The EOSC Tripartite Collaboration: Conclusions of the Prague meeting

The EOSC Tripartite Collaboration_ Conclusions of the Prague meeting

The EOSC Symposium 2022 in Prague served as the site for the second meeting of the EOSC Tripartite Collaboration on 14 November 2022. Around 40 representatives from the European Commission (DG RTD and DG CNECT), the EOSC Steering Board and the EOSC Association gathered together in a closed session to review the achievements of the EOSC Tripartite Collaboration in 2022, to identify the priorities for 2023, and to discuss the long-term plans for EOSC post-2027.

Among the main results achieved by the Tripartite Collaboration, some of them deserve special mention:

  • Open Science and EOSC are fully embedded in the European Research Area (ERA) policy agenda and are included in the European Strategy for Data.
  • A framework to monitor the uptake of Open Science (OS) and contributions to EOSC has been developed and a pilot has started; a first round of data collection on information related to OS/EOSC investments, policies, activities and practices has been completed in 2022.
  • Three policy papers tackling EOSC and data literacy, EOSC and its commercial partners, and EOSC sovereignty on FAIR data have been produced and endorsed by the EOSC Tripartite Collaboration.
  • EOSC engagement at the national level, with the purpose of increasing alignment with the European effort, has been boosted thanks to National Tripartite Events that have reached 16 countries and nearly 1 300 participants.

The review of the collaboration’s achievements stimulated the discussion on future priorities.
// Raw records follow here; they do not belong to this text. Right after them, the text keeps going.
-- ==== Sys2Proof/Word.lean ====
section
/-! DEFINITION. Words, lane enables, and the one container for a fixed number of like things. -/

namespace Sys2Proof

/-- A word of sample memory: 32 bits (00, Conventions). -/
abbrev Word := BitVec 32

/-- The four lane enables of a written word, one per byte (00, Conventions). -/
abbrev Lanes := BitVec 4

/-- A fixed number of like things (the 64 zones, the 48 samples of a period), with its length in the type's
proof field, so that no later statement has to carry it. Reading past the end answers cell 0 and writing past the
end changes nothing; every index the machine forms is inside. -/
structure Bank (n : Nat) (α : Type) where
  cells : List α
  size : cells.length = n
  deriving DecidableEq, Repr

namespace Bank

variable {n : Nat} {α β γ : Type}

/-- Every cell the same. -/
def fill (n : Nat) (a : α) : Bank n α := ⟨List.replicate n a, List.length_replicate⟩

/-- Cell 0. -/
def first [NeZero n] (b : Bank n α) : α :=
  b.cells.head (fun h => NeZero.ne n (by rw [← b.size, h]; rfl))

/-- Cell `i`. -/
def get [NeZero n] (b : Bank n α) (i : Nat) : α := b.cells.getD i b.first

/-- The bank with cell `i` replaced. -/
def set (b : Bank n α) (i : Nat) (a : α) : Bank n α :=
  ⟨b.cells.set i a, by rw [List.length_set]; exact b.size⟩

/-- The bank with cell `i` changed by `f`. -/
def modify [NeZero n] (b : Bank n α) (i : Nat) (f : α → α) : Bank n α := b.set i (f (b.get i))

/-- Every cell changed by `f`. -/
def map (f : α → β) (b : Bank n α) : Bank n β :=
  ⟨b.cells.map f, by rw [List.length_map]; exact b.size⟩

/-- Cell `i` is `f i`. -/
def ofFn (n : Nat) (f : Nat → α) : Bank n α :=
  ⟨(List.range n).map f, by rw [List.length_map, List.length_range]⟩

/-- How many cells satisfy `p`. -/
def count (p : α → Bool) (b : Bank n α) : Nat := b.cells.countP p

end Bank

end Sys2Proof
end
For 2023, all actions begun in 2022 have been confirmed to be continued so that they may be allowed to further evolve and their results may be consolidated. The following additions will become part of the Tripartite’s action plan for 2023:

  • Three new policy topics have been identified to be further investigated next year: FAIR data productivity; quality assessment of research data; and digitalisation of research processes.
  • The urgency to collect and disseminate use cases from countries and institutions in order to document how EOSC will contribute to finding solutions to grand challenges such as climate change, health, etc., will be on top of the Tripartite actors´ agendas, with the aim to have impactful showcases by 2025.
  • The long-term future of EOSC beyond 2027 needs to be shaped next year.
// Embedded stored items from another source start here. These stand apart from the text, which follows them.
/-- A zone: its configuration (R47) and its run-time state (R48), whoever owns it. -/
structure ZoneEntry where
  mapped : Bool
  kind : ZoneKind
  ringPeriods : Nat
  sensePresent : Bool
  senseLag : Nat
  playoutBase : Nat
  senseBase : Nat
  programGain : Nat
  duckGain : Nat
  overlayGain : Nat
  alarmGain : Nat
  minPriority : Nat
  watchLimit : Nat
  fallbackGroup : Option Nat
  pilotLevel : Nat
  pilotPattern : Nat
  /-- The stream the zone is bound to; a stream's zone set is the zones that name it (R84). -/
  bound : Option Nat
  level : Nat
  levelTarget : Nat
  ramp : Option Ramp
  watch : Nat
  silent : Bool
  seen : Bank 48 Bool
  tally : Nat
  passRun : Nat
  failRun : Nat
  verdict : Verdict
  silentEvents : Nat
  failingPeriods : Nat
  deriving DecidableEq, Repr

/-! ## Clock unit (chapter 4) -/

inductive ClockSource
  | line
  | reference
  deriving DecidableEq, Repr, Inhabited

/-- The show clock's lock state (R76 to R78). -/
inductive LockState
  | free
  | acquiring
  | locked
  | holdover
  deriving DecidableEq, Repr, Inhabited

structure ClockUnit where
  source : ClockSource
  tickPhase : Nat
  offRun : Nat
  goodRun : Nat
  /-- An edge has come since full reset, so that the next one has a gap (R72). -/
  edgeSeen : Bool
  tickCount : Nat
  lock : LockState
  stepCount : Nat
  acquisitionRun : Nat
  previousInterval : Nat
  lockedInterval : Nat
  synthesized : Nat
  markCount : Nat
  deriving DecidableEq, Repr, Inhabited

/-! ## Stream engine (chapter 5) -/

inductive StreamState
  | free
  | starting
  | playing
  | paused
  | ending
  deriving DecidableEq, Repr, Inhabited

inductive StreamSource
  | clip
  | live
  | group
  deriving DecidableEq, Repr, Inhabited

/-- Who started a stream (R82). -/
inductive StreamOwner
  | announce
  | showCue (cue : Nat)
  deriving DecidableEq, Repr

inductive EndCause
  | none | complete | aborted | preempted | alarm | pageTimeout | fetchError | stopped | restart
  deriving DecidableEq, Repr, Inhabited

/-- A slot: one period of stream audio (R83). `parts` counts the fetch parts returned of a FILLING clip slot, and the 48 samples
are those of the record's buffer number `buffer`. -/
structure Slot where
  ready : Bool
  pass : Nat
  period : Nat
  parts : Nat
  ringPeriod : Nat
  buffer : Nat
  deriving DecidableEq, Repr

/-- A stream record (R82). Its bound zone set is the zones whose entry names it (R84). -/
structure StreamRecord where
  state : StreamState
  source : StreamSource
  owner : StreamOwner
  priority : Nat
  clipBase : Nat
  clipPeriods : Nat
  passUnderFetch : Nat
  repeatsLeft : Nat
  nextFetch : Nat
  periodsLeft : Nat
  group : Nat
  closing : Bool
  queue : List Slot
  /-- The head of the queue is marked current (R83). -/
  current : Bool
  starvedCount : Nat
  starvedRun : Nat
  droppedCount : Nat
  endCause : EndCause
  /-- The record has had its first tick in ENDING (R93). -/
  drained : Bool
  /-- The four slot buffers the record owns, in the queue or not; they keep what they hold (R83, R97, R108). -/
  buffers : Bank 4 (Bank 48 Word)
  deriving DecidableEq, Repr

/-- The page ring record and the page counters (R95, R98, R107). -/
structure PageRingRecord where
  capture : Option Nat
  stray : Option Nat
  dropped : Nat
  strayCount : Nat
  deriving DecidableEq, Repr, Inhabited

/-- The last ended stream word (R92, R106). -/
structure LastEnded where
  index : Nat
  cause : EndCause
  owner : StreamOwner
  deriving DecidableEq, Repr

/-! ## Intercom engine (chapter 6) -/

/-- A station record (R109). -/
structure StationRecord where
  active : Bool
  ringPeriods : Nat
  micBase : Nat
  earBase : Nat
  alarmGain : Nat
  talk : Option Nat
  listen : Bank 16 Bool
  ownFilling : Bank 48 Int
  written : Bank 48 Bool
  ownReady : Bank 48 Int
  readyGroup : Option Nat
  heard : Nat
  torn : Nat
  deriving DecidableEq, Repr

/-- A group record (R110). -/
structure GroupRecord where
  defined : Bool
  essential : Bool
  gain : Nat
  filling : Bank 48 Int
  ready : Bank 48 Int
  deriving DecidableEq, Repr

/-! ## Alarm unit (chapter 7) -/

inductive AlarmState
  | quiet
  | sounding
  | muster
  deriving DecidableEq, Repr, Inhabited

inductive AlarmSource
  | command
  | panel
  deriving DecidableEq, Repr, Inhabited

inductive DecoderState
  | idle
  | attended
  | latched
  deriving DecidableEq, Repr, Inhabited

/-- A segment of the pattern table: frequency 0 is a rest (R143). -/
structure Segment where
  frequency : Nat
  duration : Nat
  deriving DecidableEq, Repr, Inhabited

structure AlarmUnit where
  state : AlarmState
  source : Option AlarmSource
  entryTick : Nat
  panelAbort : Bool
  decoder : DecoderState
  holdCount : Nat
  window : Nat
  segments : Bank 16 Segment
  patternLength : Nat
  segment : Nat
  elapsed : Nat
  phase : Nat
  fallback : Bank 8 Bool
  deriving DecidableEq, Repr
The last point was discussed in the November meeting, using the reflection paper produced by the EOSC Association in collaboration with the European Commission as the point of departure.

The reflection paper supports an initial strategic discussion at the level of the Tripartite Collaboration on the models for operating, governing, evolving and sustaining the EOSC Federation after 2027. The document lists the main EOSC deliverables expected by 2027, thus portraying “where we plan to be in 2027”, and defines three main questions that need to be answered next year:

  1. What governance do we need for the EOSC federation post-2027?
  2. What funding sources and tools to cover what EOSC operations/development?
  3. Do we need to evolve the current partnership in FP10?

The document has been shared with the EOSC Steering Board and EOSC Association members to collect feedback by the end of 2022. The three parties have agreed to work on a SWOT analysis assessing different post-2027 scenarios, which is expected to be ready by Easter 2023.

All parties to the EOSC Partnership have recognized that EOSC is here to stay, and thus it is of paramount importance to showcase its benefits and make sustainable long term plans for the implementation and operation of the European Open Science Cloud.